**WHAT YOU NEED TO DO:** Once the line with "n st).disp = s.disp := rfl" is found in the entries below, repeat it and each following line exactly, up to and including the line with "n st).rot = s.rot := rfl". Add no other lines.

EXTRACTED MATERIAL Start Marker

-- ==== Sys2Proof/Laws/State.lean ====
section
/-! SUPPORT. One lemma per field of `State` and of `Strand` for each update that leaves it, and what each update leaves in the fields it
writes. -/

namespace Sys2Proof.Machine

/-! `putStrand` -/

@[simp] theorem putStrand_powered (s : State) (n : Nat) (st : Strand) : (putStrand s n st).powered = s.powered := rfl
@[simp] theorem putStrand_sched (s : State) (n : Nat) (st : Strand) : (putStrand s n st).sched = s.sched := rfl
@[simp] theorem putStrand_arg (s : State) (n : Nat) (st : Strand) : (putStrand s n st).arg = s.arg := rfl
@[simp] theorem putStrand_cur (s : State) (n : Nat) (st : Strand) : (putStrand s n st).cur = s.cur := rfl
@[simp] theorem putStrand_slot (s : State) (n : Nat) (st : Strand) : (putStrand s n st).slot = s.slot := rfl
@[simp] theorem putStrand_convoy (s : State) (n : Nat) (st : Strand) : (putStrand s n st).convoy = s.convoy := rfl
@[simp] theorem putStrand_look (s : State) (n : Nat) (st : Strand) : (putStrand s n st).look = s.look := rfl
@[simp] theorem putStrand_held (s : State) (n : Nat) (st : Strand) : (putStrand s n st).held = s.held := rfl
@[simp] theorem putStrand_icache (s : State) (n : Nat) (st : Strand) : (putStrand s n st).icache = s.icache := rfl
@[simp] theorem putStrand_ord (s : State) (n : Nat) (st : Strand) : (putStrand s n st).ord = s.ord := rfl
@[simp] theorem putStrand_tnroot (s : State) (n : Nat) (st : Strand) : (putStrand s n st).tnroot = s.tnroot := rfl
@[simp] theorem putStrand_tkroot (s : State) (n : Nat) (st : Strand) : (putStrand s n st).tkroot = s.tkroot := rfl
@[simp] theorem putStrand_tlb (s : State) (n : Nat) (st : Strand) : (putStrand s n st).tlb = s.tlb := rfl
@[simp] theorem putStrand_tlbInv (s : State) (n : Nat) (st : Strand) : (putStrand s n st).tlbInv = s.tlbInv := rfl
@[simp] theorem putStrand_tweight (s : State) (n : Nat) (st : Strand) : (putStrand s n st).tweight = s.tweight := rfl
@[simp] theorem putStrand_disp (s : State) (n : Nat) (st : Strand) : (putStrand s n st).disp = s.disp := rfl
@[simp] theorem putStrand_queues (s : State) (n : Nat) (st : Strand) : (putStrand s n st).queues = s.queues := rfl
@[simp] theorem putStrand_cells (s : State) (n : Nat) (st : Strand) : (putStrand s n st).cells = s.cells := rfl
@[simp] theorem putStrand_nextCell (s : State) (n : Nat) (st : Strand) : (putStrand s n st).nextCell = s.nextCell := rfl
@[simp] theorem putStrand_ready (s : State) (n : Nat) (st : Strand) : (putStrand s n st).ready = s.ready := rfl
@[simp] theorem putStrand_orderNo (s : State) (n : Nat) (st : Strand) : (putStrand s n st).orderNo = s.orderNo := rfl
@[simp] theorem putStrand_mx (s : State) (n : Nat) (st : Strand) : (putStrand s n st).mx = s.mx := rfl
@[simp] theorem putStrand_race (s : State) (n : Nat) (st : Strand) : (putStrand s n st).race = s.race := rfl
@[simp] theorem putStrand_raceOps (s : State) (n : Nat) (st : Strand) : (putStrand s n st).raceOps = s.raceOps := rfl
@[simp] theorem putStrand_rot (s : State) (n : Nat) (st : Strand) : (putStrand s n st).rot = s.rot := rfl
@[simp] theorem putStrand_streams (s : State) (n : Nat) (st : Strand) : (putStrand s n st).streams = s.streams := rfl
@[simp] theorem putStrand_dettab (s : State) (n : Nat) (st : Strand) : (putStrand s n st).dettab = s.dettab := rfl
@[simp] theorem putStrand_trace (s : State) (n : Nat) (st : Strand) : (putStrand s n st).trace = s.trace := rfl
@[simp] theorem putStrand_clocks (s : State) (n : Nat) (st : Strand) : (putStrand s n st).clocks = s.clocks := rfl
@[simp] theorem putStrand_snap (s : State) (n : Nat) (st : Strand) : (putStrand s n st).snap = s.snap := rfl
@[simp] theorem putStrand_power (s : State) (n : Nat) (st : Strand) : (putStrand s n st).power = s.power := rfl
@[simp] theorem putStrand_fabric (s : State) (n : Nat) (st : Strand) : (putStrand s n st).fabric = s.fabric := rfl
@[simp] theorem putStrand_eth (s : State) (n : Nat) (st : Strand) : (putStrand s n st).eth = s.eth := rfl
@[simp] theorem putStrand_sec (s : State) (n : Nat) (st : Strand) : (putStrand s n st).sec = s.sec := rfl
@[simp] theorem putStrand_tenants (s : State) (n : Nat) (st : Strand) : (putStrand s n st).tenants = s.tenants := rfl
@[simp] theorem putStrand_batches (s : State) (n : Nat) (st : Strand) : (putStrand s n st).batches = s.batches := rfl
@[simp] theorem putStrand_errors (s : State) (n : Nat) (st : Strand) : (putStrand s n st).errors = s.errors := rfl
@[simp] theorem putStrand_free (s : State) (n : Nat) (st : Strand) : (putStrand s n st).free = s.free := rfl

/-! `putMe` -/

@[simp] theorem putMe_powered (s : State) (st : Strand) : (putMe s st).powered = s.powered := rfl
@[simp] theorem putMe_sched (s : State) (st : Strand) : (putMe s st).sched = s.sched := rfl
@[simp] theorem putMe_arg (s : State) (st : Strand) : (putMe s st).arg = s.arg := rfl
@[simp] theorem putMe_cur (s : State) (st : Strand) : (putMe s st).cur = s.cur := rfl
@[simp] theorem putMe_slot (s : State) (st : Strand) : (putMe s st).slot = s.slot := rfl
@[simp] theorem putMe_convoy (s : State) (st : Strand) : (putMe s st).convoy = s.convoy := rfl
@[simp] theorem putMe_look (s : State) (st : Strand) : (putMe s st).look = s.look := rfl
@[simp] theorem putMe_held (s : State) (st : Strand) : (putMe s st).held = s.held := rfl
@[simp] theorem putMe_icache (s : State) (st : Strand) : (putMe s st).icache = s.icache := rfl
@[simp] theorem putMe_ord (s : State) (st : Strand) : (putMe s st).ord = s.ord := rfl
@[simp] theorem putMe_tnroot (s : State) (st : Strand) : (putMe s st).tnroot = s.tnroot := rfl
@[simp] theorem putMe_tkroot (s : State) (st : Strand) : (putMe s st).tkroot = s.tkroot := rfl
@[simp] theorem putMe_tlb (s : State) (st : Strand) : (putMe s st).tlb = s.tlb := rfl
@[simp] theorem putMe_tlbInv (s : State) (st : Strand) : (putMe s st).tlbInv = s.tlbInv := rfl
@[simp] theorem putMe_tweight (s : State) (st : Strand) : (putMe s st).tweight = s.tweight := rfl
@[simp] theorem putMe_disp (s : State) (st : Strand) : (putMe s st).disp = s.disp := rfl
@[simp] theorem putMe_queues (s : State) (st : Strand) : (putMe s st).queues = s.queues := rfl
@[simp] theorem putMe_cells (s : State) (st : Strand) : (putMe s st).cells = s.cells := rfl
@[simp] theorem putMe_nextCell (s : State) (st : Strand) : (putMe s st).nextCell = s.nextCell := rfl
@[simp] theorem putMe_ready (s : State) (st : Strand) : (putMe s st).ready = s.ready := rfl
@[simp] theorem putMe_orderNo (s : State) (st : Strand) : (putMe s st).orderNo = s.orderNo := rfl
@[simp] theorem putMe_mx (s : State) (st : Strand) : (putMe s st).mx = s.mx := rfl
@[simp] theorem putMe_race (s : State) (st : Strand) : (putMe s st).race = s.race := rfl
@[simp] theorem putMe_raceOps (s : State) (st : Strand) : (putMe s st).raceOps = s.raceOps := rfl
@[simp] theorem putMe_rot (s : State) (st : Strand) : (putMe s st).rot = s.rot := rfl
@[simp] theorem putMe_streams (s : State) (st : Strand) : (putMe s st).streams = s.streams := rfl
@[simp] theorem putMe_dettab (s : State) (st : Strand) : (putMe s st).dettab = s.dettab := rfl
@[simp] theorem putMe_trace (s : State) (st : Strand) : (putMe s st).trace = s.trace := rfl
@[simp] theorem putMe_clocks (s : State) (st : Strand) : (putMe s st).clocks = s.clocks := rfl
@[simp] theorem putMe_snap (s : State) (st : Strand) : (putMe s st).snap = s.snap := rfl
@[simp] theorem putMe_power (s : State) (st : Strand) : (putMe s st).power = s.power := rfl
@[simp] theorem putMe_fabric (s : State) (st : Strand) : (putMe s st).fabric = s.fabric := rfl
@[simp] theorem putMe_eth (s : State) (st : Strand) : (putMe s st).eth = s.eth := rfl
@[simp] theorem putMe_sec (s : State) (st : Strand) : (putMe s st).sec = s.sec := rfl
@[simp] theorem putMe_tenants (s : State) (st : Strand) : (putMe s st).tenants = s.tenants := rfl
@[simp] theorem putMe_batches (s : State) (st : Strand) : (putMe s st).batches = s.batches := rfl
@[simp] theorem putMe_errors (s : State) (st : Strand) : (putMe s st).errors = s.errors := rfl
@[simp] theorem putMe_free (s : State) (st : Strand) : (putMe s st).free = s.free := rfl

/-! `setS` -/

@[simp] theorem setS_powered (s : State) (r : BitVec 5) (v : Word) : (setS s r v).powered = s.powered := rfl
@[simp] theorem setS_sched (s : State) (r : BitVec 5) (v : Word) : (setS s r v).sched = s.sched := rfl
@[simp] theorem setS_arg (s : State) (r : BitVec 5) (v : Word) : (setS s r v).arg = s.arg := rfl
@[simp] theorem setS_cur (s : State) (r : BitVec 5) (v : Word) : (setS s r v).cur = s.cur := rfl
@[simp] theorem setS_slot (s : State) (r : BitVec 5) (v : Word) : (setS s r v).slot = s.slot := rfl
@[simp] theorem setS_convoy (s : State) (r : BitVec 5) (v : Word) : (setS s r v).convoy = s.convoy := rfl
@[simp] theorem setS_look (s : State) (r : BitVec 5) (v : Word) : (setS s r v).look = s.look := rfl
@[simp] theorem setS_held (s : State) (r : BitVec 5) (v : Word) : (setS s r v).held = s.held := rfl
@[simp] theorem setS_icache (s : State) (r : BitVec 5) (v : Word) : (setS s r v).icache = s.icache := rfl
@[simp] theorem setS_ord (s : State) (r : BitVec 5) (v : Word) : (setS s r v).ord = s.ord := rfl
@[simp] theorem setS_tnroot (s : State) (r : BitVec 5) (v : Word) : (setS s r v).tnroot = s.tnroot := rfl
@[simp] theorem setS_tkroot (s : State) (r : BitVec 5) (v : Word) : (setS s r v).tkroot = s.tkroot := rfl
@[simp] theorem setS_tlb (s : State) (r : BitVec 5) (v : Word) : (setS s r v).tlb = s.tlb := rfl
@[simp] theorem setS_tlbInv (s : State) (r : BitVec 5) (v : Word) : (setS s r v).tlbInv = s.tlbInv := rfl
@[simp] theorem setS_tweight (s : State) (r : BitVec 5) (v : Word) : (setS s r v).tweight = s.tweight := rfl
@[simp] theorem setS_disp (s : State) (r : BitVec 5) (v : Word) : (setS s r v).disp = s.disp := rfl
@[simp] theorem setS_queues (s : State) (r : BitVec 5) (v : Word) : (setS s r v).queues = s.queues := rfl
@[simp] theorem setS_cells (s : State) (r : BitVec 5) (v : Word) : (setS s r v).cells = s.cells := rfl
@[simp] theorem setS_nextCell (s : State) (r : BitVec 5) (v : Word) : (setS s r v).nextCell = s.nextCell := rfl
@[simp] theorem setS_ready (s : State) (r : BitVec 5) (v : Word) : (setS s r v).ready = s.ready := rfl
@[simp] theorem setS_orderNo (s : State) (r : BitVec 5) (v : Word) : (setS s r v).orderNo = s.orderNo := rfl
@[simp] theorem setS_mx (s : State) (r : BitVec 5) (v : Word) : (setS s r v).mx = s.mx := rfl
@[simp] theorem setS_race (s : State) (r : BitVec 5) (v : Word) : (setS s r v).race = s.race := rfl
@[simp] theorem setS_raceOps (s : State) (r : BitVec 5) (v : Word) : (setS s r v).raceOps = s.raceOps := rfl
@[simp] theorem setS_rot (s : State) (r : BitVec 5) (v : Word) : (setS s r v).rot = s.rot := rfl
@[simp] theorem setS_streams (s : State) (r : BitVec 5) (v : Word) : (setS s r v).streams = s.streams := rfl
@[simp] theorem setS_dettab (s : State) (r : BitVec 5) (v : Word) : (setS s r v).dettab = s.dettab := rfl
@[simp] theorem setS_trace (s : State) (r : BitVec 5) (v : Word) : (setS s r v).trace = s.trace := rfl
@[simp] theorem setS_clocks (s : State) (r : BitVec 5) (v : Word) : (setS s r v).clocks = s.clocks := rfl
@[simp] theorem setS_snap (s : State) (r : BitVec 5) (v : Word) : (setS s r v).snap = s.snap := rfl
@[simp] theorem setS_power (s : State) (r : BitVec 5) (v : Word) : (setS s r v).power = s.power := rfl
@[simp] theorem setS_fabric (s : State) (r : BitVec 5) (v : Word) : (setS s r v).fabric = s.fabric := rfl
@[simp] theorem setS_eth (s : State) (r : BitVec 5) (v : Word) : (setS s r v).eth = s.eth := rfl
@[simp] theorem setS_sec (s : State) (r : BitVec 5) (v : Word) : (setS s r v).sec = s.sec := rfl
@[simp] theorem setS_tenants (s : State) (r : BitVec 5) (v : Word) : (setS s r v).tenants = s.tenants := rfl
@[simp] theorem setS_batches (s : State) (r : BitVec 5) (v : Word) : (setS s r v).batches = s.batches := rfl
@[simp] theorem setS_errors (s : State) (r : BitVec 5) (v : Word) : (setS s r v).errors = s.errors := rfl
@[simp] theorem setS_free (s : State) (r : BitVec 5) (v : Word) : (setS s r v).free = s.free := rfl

EXTRACTED MATERIAL End Marker

**OUTPUT OF THE EXERCISE:**
@[simp] theorem putStrand_disp (s : State) (n : Nat) (st : Strand) : (putStrand s n st).disp = s.disp := rfl
@[simp] theorem putStrand_queues (s : State) (n : Nat) (st : Strand) : (putStrand s n st).queues = s.queues := rfl
@[simp] theorem putStrand_cells (s : State) (n : Nat) (st : Strand) : (putStrand s n st).cells = s.cells := rfl
@[simp] theorem putStrand_nextCell (s : State) (n : Nat) (st : Strand) : (putStrand s n st).nextCell = s.nextCell := rfl
@[simp] theorem putStrand_ready (s : State) (n : Nat) (st : Strand) : (putStrand s n st).ready = s.ready := rfl
@[simp] theorem putStrand_orderNo (s : State) (n : Nat) (st : Strand) : (putStrand s n st).orderNo = s.orderNo := rfl
@[simp] theorem putStrand_mx (s : State) (n : Nat) (st : Strand) : (putStrand s n st).mx = s.mx := rfl
@[simp] theorem putStrand_race (s : State) (n : Nat) (st : Strand) : (putStrand s n st).race = s.race := rfl
@[simp] theorem putStrand_raceOps (s : State) (n : Nat) (st : Strand) : (putStrand s n st).raceOps = s.raceOps := rfl
@[simp] theorem putStrand_rot (s : State) (n : Nat) (st : Strand) : (putStrand s n st).rot = s.rot := rfl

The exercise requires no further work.